YOUR INSTRUCTIONS:
Your answer is the lines below, exactly, from the one that contains "(orStay s (execCmpTargetWrite who c part v s)).host" through the one that contains "theorem execPtpStampRead_frame (p", both included.

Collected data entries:

---------------

@[simp] theorem execCmpArm_frame (who : Writer) (c : Nat) (v : Word) (s : State) :
    (orStay s (execCmpArm who c v s)).pending = s.pending ∧ (orStay s (execCmpArm who c v s)).now = s.now ∧
    (orStay s (execCmpArm who c v s)).free = s.free ∧ (orStay s (execCmpArm who c v s)).readData = s.readData ∧
    (orStay s (execCmpArm who c v s)).mirror = s.mirror ∧ (orStay s (execCmpArm who c v s)).mod = s.mod ∧
    (orStay s (execCmpArm who c v s)).host = s.host ∧ (orStay s (execCmpArm who c v s)).journal = s.journal ∧
    (orStay s (execCmpArm who c v s)).faults = s.faults ∧ (orStay s (execCmpArm who c v s)).duplex = s.duplex ∧
    (orStay s (execCmpArm who c v s)).gl = s.gl ∧ (orStay s (execCmpArm who c v s)).aux = s.aux ∧
    (orStay s (execCmpArm who c v s)).field = s.field ∧ (orStay s (execCmpArm who c v s)).safe = s.safe ∧
    (orStay s (execCmpArm who c v s)).grp = s.grp ∧ (orStay s (execCmpArm who c v s)).sec = s.sec ∧
    (orStay s (execCmpArm who c v s)).power = s.power := by
  simp only [execCmpArm, State.afterBoot, State.heardWrite]
  (repeat' split) <;> simp

@[simp] theorem execCmpTargetWrite_frame (who : Writer) (c : Nat) (part : CmpPart) (v : Word) (s : State) :
    (orStay s (execCmpTargetWrite who c part v s)).pending = s.pending ∧
    (orStay s (execCmpTargetWrite who c part v s)).now = s.now ∧
    (orStay s (execCmpTargetWrite who c part v s)).free = s.free ∧
    (orStay s (execCmpTargetWrite who c part v s)).readData = s.readData ∧
    (orStay s (execCmpTargetWrite who c part v s)).mirror = s.mirror ∧
    (orStay s (execCmpTargetWrite who c part v s)).mod = s.mod ∧
    (orStay s (execCmpTargetWrite who c part v s)).host = s.host ∧
    (orStay s (execCmpTargetWrite who c part v s)).journal = s.journal ∧
    (orStay s (execCmpTargetWrite who c part v s)).faults = s.faults ∧
    (orStay s (execCmpTargetWrite who c part v s)).duplex = s.duplex ∧
    (orStay s (execCmpTargetWrite who c part v s)).gl = s.gl ∧
    (orStay s (execCmpTargetWrite who c part v s)).aux = s.aux ∧
    (orStay s (execCmpTargetWrite who c part v s)).field = s.field ∧
    (orStay s (execCmpTargetWrite who c part v s)).safe = s.safe ∧
    (orStay s (execCmpTargetWrite who c part v s)).grp = s.grp ∧
    (orStay s (execCmpTargetWrite who c part v s)).sec = s.sec ∧
    (orStay s (execCmpTargetWrite who c part v s)).power = s.power := by
  simp only [execCmpTargetWrite, State.afterBoot, State.heardWrite]
  (repeat' split) <;> simp

@[simp] theorem execPtpStampRead_frame (p : Nat) (s : State) :
    (orStay s (execPtpStampRead p s)).pending = s.pending ∧ (orStay s (execPtpStampRead p s)).now = s.now ∧
    (orStay s (execPtpStampRead p s)).free = s.free ∧ (orStay s (execPtpStampRead p s)).mirror = s.mirror ∧
    (orStay s (execPtpStampRead p s)).laneA = s.laneA ∧ (orStay s (execPtpStampRead p s)).laneB = s.laneB ∧
    (orStay s (execPtpStampRead p s)).mod = s.mod ∧ (orStay s (execPtpStampRead p s)).host = s.host ∧
    (orStay s (execPtpStampRead p s)).eic = s.eic ∧ (orStay s (execPtpStampRead p s)).journal = s.journal ∧
    (orStay s (execPtpStampRead p s)).faults = s.faults ∧ (orStay s (execPtpStampRead p s)).duplex = s.duplex ∧
    (orStay s (execPtpStampRead p s)).gl = s.gl ∧ (orStay s (execPtpStampRead p s)).aux = s.aux ∧
    (orStay s (execPtpStampRead p s)).field = s.field ∧ (orStay s (execPtpStampRead p s)).safe = s.safe ∧
    (orStay s (execPtpStampRead p s)).grp = s.grp ∧ (orStay s (execPtpStampRead p s)).sec = s.sec ∧
    (orStay s (execPtpStampRead p s)).power = s.power := by
  simp only [execPtpStampRead, State.readAfterBoot]
  (repeat' split) <;> simp
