-- ==== Sys2Proof/Laws/CommandsFrames.lean ====
section
/-! SUPPORT. What the operations of Machine/Commands.lean leave alone: for each, the parts of the state that it keeps. -/
namespace Sys2Proof.Machine

@[simp] theorem State.armThread_frame (s : State) (t : Nat) :
    (s.armThread t).pending = s.pending ∧ (s.armThread t).now = s.now ∧ (s.armThread t).free = s.free ∧
    (s.armThread t).readData = s.readData ∧ (s.armThread t).mirror = s.mirror ∧ (s.armThread t).host = s.host ∧
    (s.armThread t).eic = s.eic ∧ (s.armThread t).journal = s.journal ∧ (s.armThread t).duplex = s.duplex ∧
    (s.armThread t).gl = s.gl ∧ (s.armThread t).aux = s.aux ∧ (s.armThread t).field = s.field ∧
    (s.armThread t).safe = s.safe ∧ (s.armThread t).clock = s.clock ∧ (s.armThread t).grp = s.grp ∧
    (s.armThread t).sec = s.sec ∧ (s.armThread t).power = s.power ∧ (s.armThread t).mod.tally = s.mod.tally := by
  simp [State.armThread]

@[simp] theorem State.disarmThread_frame (s : State) (t : Nat) :
    (s.disarmThread t).pending = s.pending ∧ (s.disarmThread t).now = s.now ∧ (s.disarmThread t).free = s.free ∧
    (s.disarmThread t).readData = s.readData ∧ (s.disarmThread t).mirror = s.mirror ∧
    (s.disarmThread t).laneA = s.laneA ∧ (s.disarmThread t).laneB = s.laneB ∧ (s.disarmThread t).host = s.host ∧
    (s.disarmThread t).eic = s.eic ∧ (s.disarmThread t).journal = s.journal ∧ (s.disarmThread t).aux = s.aux ∧
    (s.disarmThread t).field = s.field ∧ (s.disarmThread t).safe = s.safe ∧ (s.disarmThread t).clock = s.clock ∧
    (s.disarmThread t).grp = s.grp ∧ (s.disarmThread t).sec = s.sec ∧ (s.disarmThread t).power = s.power ∧
    (s.disarmThread t).mod.tally = s.mod.tally := by
  simp [State.disarmThread]

@[simp] theorem State.modeThread_frame (s : State) (mode : BitVec 16) (t : Nat) :
    (s.modeThread mode t).pending = s.pending ∧ (s.modeThread mode t).now = s.now ∧
    (s.modeThread mode t).free = s.free ∧ (s.modeThread mode t).readData = s.readData ∧
    (s.modeThread mode t).mirror = s.mirror ∧ (s.modeThread mode t).laneA = s.laneA ∧
    (s.modeThread mode t).laneB = s.laneB ∧ (s.modeThread mode t).host = s.host ∧
    (s.modeThread mode t).eic = s.eic ∧ (s.modeThread mode t).journal = s.journal ∧
    (s.modeThread mode t).faults = s.faults ∧ (s.modeThread mode t).duplex = s.duplex ∧
    (s.modeThread mode t).gl = s.gl ∧ (s.modeThread mode t).aux = s.aux ∧ (s.modeThread mode t).field = s.field ∧
    (s.modeThread mode t).safe = s.safe ∧ (s.modeThread mode t).clock = s.clock ∧
    (s.modeThread mode t).grp = s.grp ∧ (s.modeThread mode t).sec = s.sec ∧ (s.modeThread mode t).power = s.power ∧
    (s.modeThread mode t).mod.tally = s.mod.tally := by
  simp [State.modeThread]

---------------

EXPECTED OUTPUT:
    (orStay s (execCmpTargetWrite who c part v s)).host = s.host ∧
    (orStay s (execCmpTargetWrite who c part v s)).journal = s.journal ∧
    (orStay s (execCmpTargetWrite who c part v s)).faults = s.faults ∧
    (orStay s (execCmpTargetWrite who c part v s)).duplex = s.duplex ∧
    (orStay s (execCmpTargetWrite who c part v s)).gl = s.gl ∧
    (orStay s (execCmpTargetWrite who c part v s)).aux = s.aux ∧
    (orStay s (execCmpTargetWrite who c part v s)).field = s.field ∧
    (orStay s (execCmpTargetWrite who c part v s)).safe = s.safe ∧
    (orStay s (execCmpTargetWrite who c part v s)).grp = s.grp ∧
    (orStay s (execCmpTargetWrite who c part v s)).sec = s.sec ∧
    (orStay s (execCmpTargetWrite who c part v s)).power = s.power := by
  simp only [execCmpTargetWrite, State.afterBoot, State.heardWrite]
  (repeat' split) <;> simp

@[simp] theorem execPtpStampRead_frame (p : Nat) (s : State) :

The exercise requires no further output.